More than one-third of global executives say their organizations don't have the expertise they need to fill anticipated skill gaps, which foreshadows an even more skill-based, fractional workforce that is molded to fit the business' needs and the worker's freedom to flex their skills for multiple employers. Job descriptions that demand candidates master multiple skills areas for one job have become scarcer as executives recognize the value of hiring employees based on specific skills. Students who have only been taught the traditional, general domains are at an instant disadvantage without the specific expertise that companies are searching for.

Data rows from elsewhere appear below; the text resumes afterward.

/-- R226, R303 steps 4 and 5, R305: the partition is quiet, and no page of it is being recovered: Kiln arrives with QUIET, once
the host has rewritten a lost page. A single-module step starts again at once. What the attempt left is cancelled first. -/
def quiesceDone (s : State) (c : Nat) : State :=
  let x := ctxOf s c
  match x.run with
  | none => s
  | some r =>
    if r.phase ≠ .quiesce ∨ x.st = .paused then s
    else
      let s1 := dropAttempt s x.part
      if !partQuiet s1 x.part || recovering s1 x.part then s1
      else if !x.refill.isEmpty then updRun s1 c (fun y => { y with phase := .held })
      else if x.cord.isSome then arriveJob s1 c 2 0 0
      else afterQuiet s1 c

/-- The largest i below 2^n with (i·t)² < q. -/
def rootBelow (q t : Nat) : Nat → Nat → Nat
  | 0, a => a
  | n + 1, a => rootBelow q t n (if ((a + 2 ^ n) * t) ^ 2 < q then a + 2 ^ n else a)

/-- R309: moment_interval(c, mtbf, t_step), all in IR cycles. -/
def momentOf (c mtbf t : Nat) : Nat := min (max (rootBelow (2 * c * mtbf) t 13 0 + 1) 8) 4096

/-- The mean of a list. -/
def meanOf (l : List Nat) : Nat := l.foldl (· + ·) 0 / max 1 l.length

/-- R309: the moment interval of a context; 8 while c cannot be measured. -/
def momentInterval (s : State) (x : Ctx) : Nat :=
  match x.copyTime, x.stepTimes with
  | none, _ => 8
  | _, [] => 8
  | some w, _ :: _ =>
    let t := meanOf x.stepTimes
    let m := match x.mtbf with
      | some v => v * 1600000000
      | none => (s.clock - x.born) / max 1 x.losses
    momentOf (w - t) m t

/-- R309, R310: section B of a step takes a moment copy: the interval of the last commit has passed. -/
def takesCopy (x : Ctx) (step : Nat) : Bool :=
  x.holderNew || (match x.lastCopy with
    | none => true
    | some n => decide (x.interval ≤ step - n))

/-- R200: 64 logical cycles have passed since the DONE of every tile of a partition that still runs, and its queues and inbound paths are
empty. -/
def stepSettled (s : State) (p : Nat) : Bool :=
  (partTiles (partOf s p)).all (fun t =>
    let x := tileOf s t
    x.st != .run || (match x.doneAt with | some c => decide (c + 64 ≤ x.cyc) | none => false)) && queuesEmpty s p

/-- R200: HALT to every tile of a partition. -/
def haltPart (s : State) (p : Nat) : State := (partTiles (partOf s p)).foldl haltTile s

/-- R299, R312: a SECTION barrier has released with OK: the tiles halt before section B, or before the section that a restore
interrupted. -/
def afterSection (s : State) (c : Nat) : State :=
  let x := ctxOf s c
  updRun (haltPart s x.part) c (fun r => { r with
    sect := if r.sect = 0 then 1 else r.resume
    attempt := 0, attB := 0, phase := .halting, status := 0, cause := 0, done := [] })

/-- R308: the Ember copies of a partition become valid for a step; the other buffer is the write buffer now. -/
def commitEmber (s : State) (p : Nat) (step : Word) : State :=
  (List.range 8).foldl (fun x i =>
    let e := emberOf x i
    if counted e p then
      setEmber x i (if e.wbuf then { e with valid1 := true, valid0 := false, vstep1 := step + 1, wbuf := false }
        else { e with valid0 := true, valid1 := false, vstep0 := step + 1, wbuf := true })
    else x) s

/-- R300, R310: at a commit the moment copies that other ranks sent in the step become valid, each in the buffer that did not hold
its rank's last one. Which ranks took a copy no message tells this module (a free value). -/
def commitMoments (s : State) (c step : Nat) : State :=
  match (ctxOf s c).image with
  | none => s
  | some i =>
    (i.moments.map (fun m => m.2.2.1)).eraseDups.foldl (fun x rank =>
      let d := drawFree x
      if d.1 % 2 = 0 then d.2
      else
        updCtx d.2 c (fun y =>
          let buf := match y.mheld.find? (fun h => h.1 == rank) with
            | some h => 1 - h.2.1
            | none => 0
          { y with mheld := y.mheld.filter (fun h => h.1 != rank) ++ [(rank, buf, step)] })) s

/-- R300, R308 to R310: the step commits: copies become valid, the interval is taken anew, the completion is posted. -/
def commitStep (s : State) (c : Nat) : State :=
  let x := ctxOf s c
  match x.run with
  | none => s
  | some r =>
    let wall := s.clock - r.startAt
    let s1 := commitEmber (haltPart s x.part) x.part r.step
    let s2 := updCtx s1 c (fun y => { y with
      commits := y.commits + 1
      excused := []
      holderNew := if r.mcopy then false else y.holderNew
      lastCopy := if r.mcopy then some r.step.toNat else y.lastCopy
      mbuf := if r.mcopy then 1 - y.mbuf else y.mbuf
      copyTime := if r.mcopy then some wall else y.copyTime
      stepTimes := if r.mcopy then y.stepTimes else (wall :: y.stepTimes).take 64 })
    let s3 := updCtx (commitMoments s2 c r.step.toNat) c (fun y => { y with interval := momentInterval s2 (ctxOf s2 c) })
    let s4 := trace s3 0x06 c x.part r.step.toNat (momentInterval s2 (ctxOf s2 c) * 2 ^ 320)
    retryBad (finishStep s4 c 0 false)

/-- R315: a loss that cannot be repaired: before the first commit, or of the restore source of a lost rank before the recovery commit. -/
def beyondRepair (x : Ctx) (rank : Nat) : Bool :=
  x.commits == 0 || (match x.run with
    | some r => (match r.recov with | some (_, b) => rank == b | none => false)
    | none => false)

/-- R311, R314, R315: a FAILED release. A survivor quiesces and pauses; the module of the rank itself leaves the job and orders a compute
reset with self-test (port 2: Kiln's own). -/
def moduleFailed (s : State) (c rank cause : Nat) : State :=
  let x := ctxOf s c
  match x.cord with
  | none => s
  | some k =>
    let s1 := dropAttempt (postCtx s c 0x05 [c, rank, cause]) x.part
    if (cordOf s.fab k).myrank = rank then
      openReset (finishStep s1 c (0x80 + cause) true) 4 0 true (if cause = 0x12 then 3 else 2)
    else if beyondRepair x rank then rollBack s1 c (0x80 + cause)
    else updCtx (updRun s1 c (fun r => { r with phase := .quiesce, status := 0, cause := cause, done := [] })) c (fun y => { y with
      st := .paused, losses := y.losses + 1 })
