-- ==== Sys2Proof/Machine/FabCommands.lean ====
section
/-! DEFINITION. The commands about links, the fabric, cords, Ember and digest streams, rank replacement and lock-step
(spec/18_command_catalogue.md R457, spec/09_optical_links.md R243, R253, R256, spec/10_fabric_and_cords.md R261 to R266, R276, R277, R292,
spec/11_surviving_failures.md R306, R312, R313, R316, R317, spec/12_determinism.md R331, R335). -/

namespace Sys2Proof.Machine

/-- Entry n of a FABRIC_ASSIGN's map as a LINK_MAP value (R457). -/
def assignEntry (map : Nat) (n : Nat) : Nat := bits map (18 * n) 18 * 2 ^ 13

/-- R260, R261, R263: values of a FABRIC_ASSIGN out of range: sizes above 32, an address outside them or of a gateway, no map for
sizes without a default map, a reserved ROLE. -/
def assignBad (a : AssignArgs) : Bool :=
  let szs := [a.sxm.toNat + 1, a.sym.toNat + 1, a.szm.toNat + 1]
  szs.any (fun n => decide (32 < n)) || decide (1 < a.root.toNat) || decide (1 < a.explicit.toNat) || isGw a.addr
    || (List.range 3).any (fun d => decide (nth0 szs d ≤ coord a.addr d))
    || (a.explicit == 0 && !szs.all defaultSize)
    || (a.explicit != 0 && (List.range 96).any (fun n => mapRole (assignEntry a.map.toNat n) == 3))

/-- LINK_MAP of a FABRIC_ASSIGN (R261, R292). -/
def assignMap (a : AssignArgs) (n : Nat) : Word :=
  if a.explicit = 0 then defaultMap (a.sxm.toNat + 1) (a.sym.toNat + 1) (a.szm.toNat + 1) n
  else BitVec.ofNat 32 (2 ^ 31 + assignEntry a.map.toNat n)

/-- R266: a link goes back to IDENT, to be admitted again. -/
def backToIdent (p : LinkPort) : LinkPort :=
  if p.st = lsUp ∨ p.st = lsPaused then { plainPort p with st := lsIdent, cause := 0, leftUp := true, lockstep := false } else p

/-- R264, R266: the assignment is loaded, and every link goes back to IDENT. -/
def assignFabric (s : State) (a : AssignArgs) : State :=
  let s1 := linksStep s (List.range 96) (fun k => updPorts k (List.range 96) backToIdent)
  updFab s1 (fun f => { f with
    addrOn := true, root := a.root == 1, addr := a.addr, sxm := a.sxm.toNat, sym := a.sym.toNat, szm := a.szm.toNat
    map := (List.range 96).foldl (fun m n => smSet 0 m n (assignMap a n)) [], lines := [], mine := []
    depth := if a.root = 1 then 0 else f.depth })

/-- R264, R399: a context is scheduled: READY or RUNNING. -/
def isScheduled (s : State) (c : Nat) : Bool := (ctxOf s c).st == .ready || (ctxOf s c).st == .running

/-- FABRIC_ASSIGN (R264, R292, R388, R457). -/
def cmdFabricAssign (s : State) (a : AssignArgs) : CmdOut :=
  cmdAdmit s false (cmdCheck s (assignBad a) 0x04 (cmdCheck s ((liveCtxs s).any (isScheduled s)) 0x26
    (cmdCheck s (a.explicit != 0 && !mapOk a.addr (a.sxm.toNat + 1) (a.sym.toNat + 1) (a.szm.toNat + 1) (assignEntry a.map.toNat)) 0x29
      (cmdDone (assignFabric s a) []))))

/-- R243, R253, R257: a link goes to DISABLED and hands its traffic to its detours. -/
def disableLink (p : LinkPort) : LinkPort :=
  { plainPort p with
    st := lsDisabled
    cause := 0
    leftUp := p.leftUp || p.st == lsUp || p.st == lsPaused }

/-- R242, R254, R256: enabling a link ends TOO_LONG, DISABLED or DOWN in one training; ending a fence so counts as a retrain. A link without
light goes to DOWN. -/
def enableLink (p : LinkPort) (clock : Nat) (light : Bool) : LinkPort :=
  if p.st = lsFenced then retrain { plainPort p with retrains := [] } clock
  else if p.st = lsTooLong ∨ p.st = lsDisabled ∨ p.st = lsDown then
    (if !light then { p with st := lsDown, cause := 2 }
    else if p.st = lsDown ∧ p.cause = 4 then p
    else startTraining p true)
  else p

/-- LINK_CTRL with 0 (R253). -/
def cmdLinkDisable (s : State) (l : Nat) : CmdOut :=
  cmdAdmit s false (cmdCheck s (decide (96 ≤ l)) 0x04 (cmdDone (linkStep s l disableLink) []))

/-- LINK_CTRL with 1 (R254, R256). -/
def cmdLinkEnable (s : State) (l : Nat) : CmdOut :=
  cmdAdmit s false (cmdCheck s (decide (96 ≤ l)) 0x04
    (cmdDone (linkStep s l (fun p => enableLink p s.clock (linkLit s.lk l))) []))

/-- BLADE_RELEASE (R243). -/
def cmdBladeRelease (s : State) (b : Nat) : CmdOut :=
  cmdAdmit s false (cmdCheck s (decide (6 ≤ b)) 0x04
    (cmdDone (linksStep s (bladeLinks b) (fun k =>
      updPorts (setBlade k b { bladeOf k b with release := true }) (bladeLinks b) disableLink)) []))

/-- The tile count of a partition. -/
def partSize (s : State) (n : Nat) : Nat := 256 * (partFields (partOf s n)).length

/-- CORD_SETUP (R276, R277, R388, R457): an entry with VALID 0 invalidates. It is written at a step boundary of every context that uses the
cord. -/
def cmdCordSetup (s : State) (p k : Nat) (ent : BitVec 256) : CmdOut :=
  let w := ent.toNat
  let c := decCord w
  cmdCheck s (bits w 184 4 != 0 || bits w 0 128 != 0) 0x05
    (cmdAdmit s false (cmdCheck s (cordTask s k || (c.valid && partTask s c.part)) 0x01
      (cmdCheck s (foreignCord s p k || (c.valid && foreignPart s p c.part)) 0x03
        (cmdCheck s (decide (4096 ≤ k) || (c.valid && (noPart s c.part || c.btiles == 0 || decide (2048 < c.btiles)
            || decide (hbmFrames ≤ c.mframe)))) 0x04
          (cmdCheck s (c.valid && !cordSetupOk s.fab s.mem c (partSize s c.part)) 0x29
            (cmdDone (if cordBusy s k then { s with kiln := { s.kiln with cordWait := s.kiln.cordWait ++ [(k, c)] } }
              else writeCord s k c) []))))))

/-- CORD_READ (R276). -/
def cmdCordRead (s : State) (p k : Nat) : CmdOut :=
  cmdAdmit s false (cmdCheck s (cordTask s k) 0x01 (cmdCheck s (foreignCord s p k) 0x03 (cmdCheck s (decide (4096 ≤ k)) 0x04
    (cmdDone s (leBytes 32 (encCord (cordOf s.fab k)))))))

/-- R306: values of an EMBER_SETUP out of range; N is that of the cord, where it is set up. -/
def emberArgsBad (s : State) (a : EmberArgs) : Bool :=
  let c := cordOf s.fab a.cord.toNat
  decide (8 ≤ a.str.toNat) || decide (1 < a.valid.toNat)
    || (a.valid == 1 && (decide (4096 ≤ a.cord.toNat) || decide (16 ≤ a.ewin.toNat) || a.bofs == 0 || decide (1024 < a.wspan.toNat)
      || a.wspan == 0 || (c.valid && decide (cordN c ≤ a.bofs.toNat)) || decide (2 ^ 28 ≤ a.shard.toNat)
      || decide (2 ^ 24 < a.buf0.toNat + 32 * a.wspan.toNat) || decide (2 ^ 24 < a.buf1.toNat + 32 * a.wspan.toNat)))

/-- R306: every page of a buffer is mapped in a partition. -/
def bufferIn (s : State) (first pages part : Nat) : Bool :=
  (List.range pages).all (fun i =>
    let e := tmapGet s.mem (first + i)
    teValid e && tePart e == part)

/-- R306, R308: a stream is set up, with no valid copy; its digest set-up stays. -/
def setupEmber (s : State) (a : EmberArgs) : State :=
  let c := cordOf s.fab a.cord.toNat
  let e := emberOf s a.str.toNat
  let d := { ember0 with digEn := e.digEn, vcord := e.vcord, every := e.every, key := e.key }
  setEmber s a.str.toNat (if a.valid = 0 then d
    else { d with
      valid := true, part := c.part, ewin := a.ewin.toNat, cord := a.cord.toNat, bofs := a.bofs.toNat
      brank := (c.myrank + cordN c - a.bofs.toNat) % cordN c, wspan := a.wspan.toNat, shard := a.shard.toNat
      buf0 := a.buf0.toNat, buf1 := a.buf1.toNat })

/-- R388: a stream of a partition of the other port. -/
def foreignStream (s : State) (p i : Nat) : Bool := (emberOf s i).valid && foreignPart s p (emberOf s i).part

/-- EMBER_SETUP (R306, R388, R457). -/
def cmdEmberSetup (s : State) (p : Nat) (a : EmberArgs) : CmdOut :=
  let c := cordOf s.fab a.cord.toNat
  let on := a.valid == 1
  let pages := 32 * a.wspan.toNat
  cmdAdmit s false (cmdCheck s (on && cordTask s a.cord.toNat) 0x01
    (cmdCheck s (foreignStream s p a.str.toNat || (on && (foreignCord s p a.cord.toNat
        || foreignPages s p a.buf0.toNat pages || foreignPages s p a.buf1.toNat pages))) 0x03
      (cmdCheck s (emberArgsBad s a) 0x04
        (cmdCheck s (on && c.valid && !(bufferIn s a.buf0.toNat pages c.part && bufferIn s a.buf1.toNat pages c.part)) 0x31
          (cmdCheck s (on && !(c.valid && c.ember)) 0x29 (cmdDone (setupEmber s a) []))))))

/-- R317: a cord that may be voted on. -/
def voteShape (c : CordEntry) : Bool := c.valid && c.ry == 1 && c.rz == 1 && decide (c.rx ≤ 32)

/-- DIGEST_SETUP (R316, R317, R388, R457). -/
def cmdDigestSetup (s : State) (p : Nat) (a : DigestArgs) : CmdOut :=
  let on := a.enable == 1
  cmdAdmit s false (cmdCheck s (on && cordTask s a.vcord.toNat) 0x01
    (cmdCheck s (foreignStream s p a.str.toNat || (on && foreignCord s p a.vcord.toNat)) 0x03
      (cmdCheck s (decide (8 ≤ a.str.toNat) || decide (1 < a.enable.toNat)
          || (on && (decide (4096 ≤ a.vcord.toNat) || a.every == 0))) 0x04
        (cmdCheck s (on && !voteShape (cordOf s.fab a.vcord.toNat)) 0x29
          (cmdDone (setEmber s a.str.toNat { emberOf s a.str.toNat with
            digEn := on, vcord := a.vcord.toNat % 4096, every := a.every.toNat, key := a.key }) [])))))

/-- R312: the ranks of the excused micro-batch group, as the image names them. -/
def excusedRanks (x : Ctx) (group n : Nat) : List Nat :=
  match x.image with
  | some i => (List.range n).filter (fun r => i.groups[r]? == some group)
  | none => []

/-- R312: the excused ranks of the step, with a group more; those of an earlier replacement in the same step stay excused. -/
def excusedNow (x : Ctx) (group n : Nat) : List Nat :=
  (List.range n).filter (fun r => x.excused.contains r || (excusedRanks x group n).contains r)

/-- R312: the listed cords can be rewritten: set up, with the lost rank in them, and without the spare's address at another rank. -/
def replaceOk (s : State) (x : Ctx) (a : ReplaceArgs) : Bool :=
  (match x.cord with
   | some k =>
     let c := cordOf s.fab k
     a.cords.contains (BitVec.ofNat 16 k) && decide (a.source.toNat < cordN c) && a.source != a.lost
   | none => false)
  && !isGw a.spare
  && a.cords.all (fun k =>
    let c := cordOf s.fab k.toNat
    c.valid && decide (a.lost.toNat < cordN c)
      && (List.range (cordN c)).all (fun r => r == a.lost.toNat || memberAddr s.mem c r != a.spare))

/-- R277, R312: the lost rank's row of a cord's member table is rewritten; Kiln's barrier in progress on it is abandoned, and its
channel takes the new generation. -/
def rewriteCord (s : State) (a : ReplaceArgs) (k : Nat) : State :=
  let c := cordOf s.fab k
  let s1 := { s with mem := setMember s.mem c a.lost.toNat a.spare }
  let s2 := if isKilnChannel s1 k 3 then
      updFab s1 (fun f => setBar { f with cords := smSet cord0 f.cords k (cordGenSet c 3 a.gen.toNat) } k 3 bar0)
    else s1
  trace s2 0x0B 0 0 0 (k * 2 ^ 340)

/-- R312: what a member does in the restore: 2 RESTORE_SEND at the source, 3 RESTORE_RECV at the spare, 4 neither. -/
def restoreRole (s : State) (k : Nat) (a : ReplaceArgs) : Nat :=
  let me := (cordOf s.fab k).myrank
  if me = a.lost.toNat then 3 else if me = a.source.toNat then 2 else 4

/-- R312, R313: the run of a member's recovery. MAGE is known at the holder of the copy alone: at the spare it is a free value. -/
def recoveryRun (s : State) (x : Ctx) (k : Nat) (a : ReplaceArgs) (r : StepRun) (mage : Nat) : StepRun :=
  let ex := excusedNow x a.group.toNat (cordN (cordOf s.fab k))
  let role := restoreRole s k a
  { r with
    sect := role
    resume := if r.sect = 0 then 0 else if r.sect = 1 then 1 else r.resume
    peer := if role = 3 then a.source.toNat else a.lost.toNat
    mage := if role = 3 then mage % 2 ^ 16 else 0
    excused := ex.contains (cordOf s.fab k).myrank
    ncontrib := cordN (cordOf s.fab k) - ex.length
    recov := some (a.lost.toNat, a.source.toNat)
    expel := r.expel || r.cause == 0x12
    attempt := 0, status := 0, cause := 0, phase := .quiesce, done := [], voted := [] }

/-- R313: the spare's step: its oldest submission, with its image loaded; none where it has no step to start. -/
def spareRun (s : State) (c : Nat) : State :=
  let x := ctxOf s c
  match x.queue, x.image, startRefusal s c with
  | .step tag n mb seed :: _, some i, none =>
    let r := { newRun s c tag n mb seed with sect := 1 }
    updCtx (switchCtx (popSub s c) x.part c i) c (fun y => { y with restore := none, run := some r })
  | _, _, _ => s

/-- R310, R312: the module that holds this rank's moment copy is the lost one. -/
def holderLost (s : State) (k lost : Nat) : Bool :=
  let c := cordOf s.fab k
  (List.range 8).any (fun i =>
    let e := emberOf s i
    e.valid && e.cord == k && (c.myrank + e.bofs) % cordN c == lost)

/-- RANK_REPLACE on a member (R312, R315): the cords are rewritten, the attempt is abandoned, and the recovery quiesces. The job
that a spare joins has committed: before its first commit a loss is not repaired. -/
def replaceRank (s : State) (c : Nat) (a : ReplaceArgs) : State :=
  let x := ctxOf s c
  match x.cord with
  | none => s
  | some k =>
    let s1 := a.cords.foldl (fun y w => rewriteCord y a w.toNat) s
    let s2 := if x.run.isNone ∧ restoreRole s1 k a = 3 then spareRun s1 c else s1
    let d := drawFree s2
    match (ctxOf s2 c).run with
    | none => s2
    | some r =>
      let s3 := dropAttempt d.2 x.part
      updCtx s3 c (fun y => { y with
        st := .running
        pauseReq := false
        run := some (recoveryRun s3 y k a r d.1)
        excused := excusedNow y a.group.toNat (cordN (cordOf s3.fab k))
        commits := if restoreRole s3 k a = 3 then max 1 y.commits else y.commits
        late := (0, 0)
        losses := if r.phase = .quiesce then y.losses else y.losses + 1
        holderNew := y.holderNew || holderLost s3 k a.lost.toNat })

/-- RANK_REPLACE (R312, R388, R457). -/
def cmdRankReplace (s : State) (p : Nat) (a : ReplaceArgs) : CmdOut :=
  let c := a.c.toNat
  cmdAdmit s false (cmdCheck s (ctxTask s c || a.cords.any (fun k => cordTask s k.toNat)) 0x01
    (cmdCheck s (foreignCtx s p c || a.cords.any (fun k => foreignCord s p k.toNat)) 0x03
      (cmdCheck s (!ctxLive s c || decide (100 < a.cords.length) || a.cords.any (fun k => decide (4096 ≤ k.toNat))) 0x04
        (cmdCheck s (!replaceOk s (ctxOf s c) a) 0x29 (cmdDone (replaceRank s c a) [])))))

/-- R331: a lock-step start that is refused: LOCKSTEP_STATE tells its owner, and nothing changes. -/
def lockRefused (s : State) (port : Nat) : State := postEvent s [port] 0x18 none [0x2B]

/-- R331: what this module brings to lock-step comparison of a partition. -/
def ownSide (s : State) (n : Nat) : LockSide :=
  let y := policyOf s.pwr n
  ⟨s.kiln.dclass, imgVersion s.flash.active, y.fixed, y.step, (partOf s n).loaded⟩

/-- LOCKSTEP_START (R331, R388, R457): comparison starts once the partner link shows the partner. -/
def cmdLockstepStart (s : State) (p : Nat) (a : LockArgs) : CmdOut :=
  let n := a.part.toNat
  cmdAdmit s false (cmdCheck s (partTask s n) 0x01 (cmdCheck s (foreignPart s p n) 0x03
    (cmdCheck s (noPart s n || decide (96 ≤ a.link.toNat) || decide (12 < a.logsz.toNat)) 0x04
      (cmdDone (if a.theirs != ownSide s n || mapRole (mapOf s.fab a.link.toNat) != 0 then lockRefused s p
        else
          { s with kiln := { s.kiln with ls := { s.kiln.ls with
            want := some ⟨n, a.link.toNat, a.logsz.toNat, p, a.partner, a.key⟩ } } }) []))))

/-- R335: lock-step ends: ENABLE clears, and the partner link is out of service again. -/
def endLock (s : State) : State :=
  let x := s.kiln.ls
  let s1 := { s with kiln := { s.kiln with ls := { x with
    enable := false, want := none, sec := none, sums := [], next := 0, log := [], theirs := [], sentRec := none } } }
  if x.enable then linkStep s1 x.link (fun p => if p.lockstep then { backToIdent p with leftUp := false } else p) else s1

/-- LOCKSTEP_STOP (R335). -/
def cmdLockstepStop (s : State) : CmdOut := cmdAdmit s false (cmdDone (endLock s) [])

end Sys2Proof.Machine
end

Shaping us into the leaders of the future
Cliche but true: the students in our classrooms today are the leaders of tomorrow's workforce. If we don't want our leadership to be stuck in the old, traditional ways of working, then our educational curriculums cannot be, either.
The world has entirely changed before this generation's eyes; they've witnessed firsthand the disruption that the pandemic has created for society and the need for quickly adapting to evolving situations. The lessons from the pandemic cannot suffice for those taught in the classroom to our future workforce. Trends act as suggested- they change and shift constantly. To build successful leaders, the educational system will need to make room in their curriculum to teach students the most up-to-date information and give them the necessary resources to prepare themselves for the future of their domain.
Even if we've missed the mark on preparing students in the past, there are plenty of opportunities to begin implementing these lessons today. Educators can rework their lessons to include discussions surrounding the workforce and the adjustments students may need to make to their career paths. If possible, institutions should develop educational paths that focus on specializing students with a particular skill, rather than a general understanding of an area of study.
If this sounds like an incredibly large issue to fix, that's because it is; but this doesn't mean this gap in education is too large to fix. Although it will take a lot of time, research and effort to reframe the way we prepare our students to prepare for the future of the workforce, the investment in building successful future leaders is well worth the sacrifice.